Work to be completed =>
Copy out, word for word, the lines from the start of the data below through the line containing "(R224, R226). -/", and no others.

(Stored entries)
::::
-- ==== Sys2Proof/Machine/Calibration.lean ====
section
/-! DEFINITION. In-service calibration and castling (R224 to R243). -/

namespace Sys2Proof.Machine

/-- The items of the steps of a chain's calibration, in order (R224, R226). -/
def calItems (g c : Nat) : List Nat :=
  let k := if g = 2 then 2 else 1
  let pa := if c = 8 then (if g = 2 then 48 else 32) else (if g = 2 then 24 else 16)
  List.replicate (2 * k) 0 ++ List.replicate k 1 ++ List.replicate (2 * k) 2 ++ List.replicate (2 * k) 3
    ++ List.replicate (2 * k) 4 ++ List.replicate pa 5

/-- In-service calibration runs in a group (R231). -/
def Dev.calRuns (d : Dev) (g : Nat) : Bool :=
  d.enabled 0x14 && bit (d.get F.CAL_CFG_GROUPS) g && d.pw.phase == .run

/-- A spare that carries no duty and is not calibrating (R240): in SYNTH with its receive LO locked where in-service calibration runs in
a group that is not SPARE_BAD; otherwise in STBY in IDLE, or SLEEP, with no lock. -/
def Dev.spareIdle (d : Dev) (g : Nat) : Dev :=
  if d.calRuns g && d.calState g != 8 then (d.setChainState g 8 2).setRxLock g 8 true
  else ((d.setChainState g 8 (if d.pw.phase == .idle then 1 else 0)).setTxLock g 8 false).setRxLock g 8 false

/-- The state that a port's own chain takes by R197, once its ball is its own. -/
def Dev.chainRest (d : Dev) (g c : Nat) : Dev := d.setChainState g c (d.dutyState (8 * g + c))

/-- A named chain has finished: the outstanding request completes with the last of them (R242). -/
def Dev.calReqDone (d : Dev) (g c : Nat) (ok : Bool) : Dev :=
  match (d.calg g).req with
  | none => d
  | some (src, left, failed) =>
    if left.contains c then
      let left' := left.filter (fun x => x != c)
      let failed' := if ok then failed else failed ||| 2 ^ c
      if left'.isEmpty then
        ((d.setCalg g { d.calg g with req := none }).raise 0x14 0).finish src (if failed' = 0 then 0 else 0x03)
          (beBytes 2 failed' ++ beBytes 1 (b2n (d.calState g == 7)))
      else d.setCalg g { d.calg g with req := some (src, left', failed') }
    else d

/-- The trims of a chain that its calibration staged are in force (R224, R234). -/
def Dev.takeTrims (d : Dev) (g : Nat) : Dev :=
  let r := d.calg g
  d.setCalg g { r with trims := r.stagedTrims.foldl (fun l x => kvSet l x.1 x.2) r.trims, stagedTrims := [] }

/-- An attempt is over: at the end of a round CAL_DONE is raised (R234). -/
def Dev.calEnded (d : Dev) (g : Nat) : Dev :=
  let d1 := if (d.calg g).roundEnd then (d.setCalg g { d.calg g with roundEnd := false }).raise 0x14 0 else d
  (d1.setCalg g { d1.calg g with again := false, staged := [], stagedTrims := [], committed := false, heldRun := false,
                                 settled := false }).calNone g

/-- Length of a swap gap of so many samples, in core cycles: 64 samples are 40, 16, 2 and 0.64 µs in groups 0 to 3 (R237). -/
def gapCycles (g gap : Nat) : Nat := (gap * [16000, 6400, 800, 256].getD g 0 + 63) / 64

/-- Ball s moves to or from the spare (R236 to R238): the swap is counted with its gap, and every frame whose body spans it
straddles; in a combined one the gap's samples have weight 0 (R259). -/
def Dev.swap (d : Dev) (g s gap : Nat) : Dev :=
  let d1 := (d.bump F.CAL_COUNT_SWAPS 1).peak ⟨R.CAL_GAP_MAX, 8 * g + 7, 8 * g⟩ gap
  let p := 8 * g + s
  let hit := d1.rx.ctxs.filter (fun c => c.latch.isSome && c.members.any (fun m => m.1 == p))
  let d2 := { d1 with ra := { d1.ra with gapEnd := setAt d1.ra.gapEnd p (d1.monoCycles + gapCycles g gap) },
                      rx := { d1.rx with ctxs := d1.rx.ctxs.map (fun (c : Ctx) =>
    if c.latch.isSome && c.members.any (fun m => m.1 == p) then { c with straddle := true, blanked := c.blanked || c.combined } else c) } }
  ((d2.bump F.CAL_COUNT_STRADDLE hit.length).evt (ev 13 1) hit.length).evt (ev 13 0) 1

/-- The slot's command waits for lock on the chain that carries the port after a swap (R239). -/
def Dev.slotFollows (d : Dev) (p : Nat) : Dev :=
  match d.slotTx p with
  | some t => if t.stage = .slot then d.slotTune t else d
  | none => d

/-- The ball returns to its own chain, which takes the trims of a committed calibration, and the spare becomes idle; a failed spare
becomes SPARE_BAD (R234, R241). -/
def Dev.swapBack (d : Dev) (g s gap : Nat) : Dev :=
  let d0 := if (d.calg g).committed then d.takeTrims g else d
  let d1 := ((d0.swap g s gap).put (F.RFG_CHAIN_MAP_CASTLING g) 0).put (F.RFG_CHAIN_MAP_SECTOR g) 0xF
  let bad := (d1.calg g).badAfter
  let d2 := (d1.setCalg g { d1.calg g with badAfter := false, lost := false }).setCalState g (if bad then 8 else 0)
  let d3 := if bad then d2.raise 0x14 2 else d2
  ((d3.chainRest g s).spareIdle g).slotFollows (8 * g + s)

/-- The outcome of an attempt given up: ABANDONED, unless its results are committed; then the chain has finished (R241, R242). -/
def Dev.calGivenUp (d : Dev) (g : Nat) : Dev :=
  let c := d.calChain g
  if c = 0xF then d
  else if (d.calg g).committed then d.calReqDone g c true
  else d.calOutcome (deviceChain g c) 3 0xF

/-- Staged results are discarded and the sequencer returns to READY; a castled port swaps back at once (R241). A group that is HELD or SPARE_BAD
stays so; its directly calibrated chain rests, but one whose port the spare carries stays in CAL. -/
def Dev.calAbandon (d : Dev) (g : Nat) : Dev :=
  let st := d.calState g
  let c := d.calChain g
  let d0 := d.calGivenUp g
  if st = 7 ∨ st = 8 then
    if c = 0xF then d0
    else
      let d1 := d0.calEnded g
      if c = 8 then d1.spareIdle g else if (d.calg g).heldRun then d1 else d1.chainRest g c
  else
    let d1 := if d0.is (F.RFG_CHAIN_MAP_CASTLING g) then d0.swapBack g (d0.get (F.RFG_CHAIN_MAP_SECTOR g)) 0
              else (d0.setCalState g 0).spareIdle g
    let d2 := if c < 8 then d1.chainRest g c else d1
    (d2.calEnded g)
::::
Response area =>
-- ==== Sys2Proof/Machine/Calibration.lean ====
section
/-! DEFINITION. In-service calibration and castling (R224 to R243). -/

namespace Sys2Proof.Machine

/-- The items of the steps of a chain's calibration, in order (R224, R226). -/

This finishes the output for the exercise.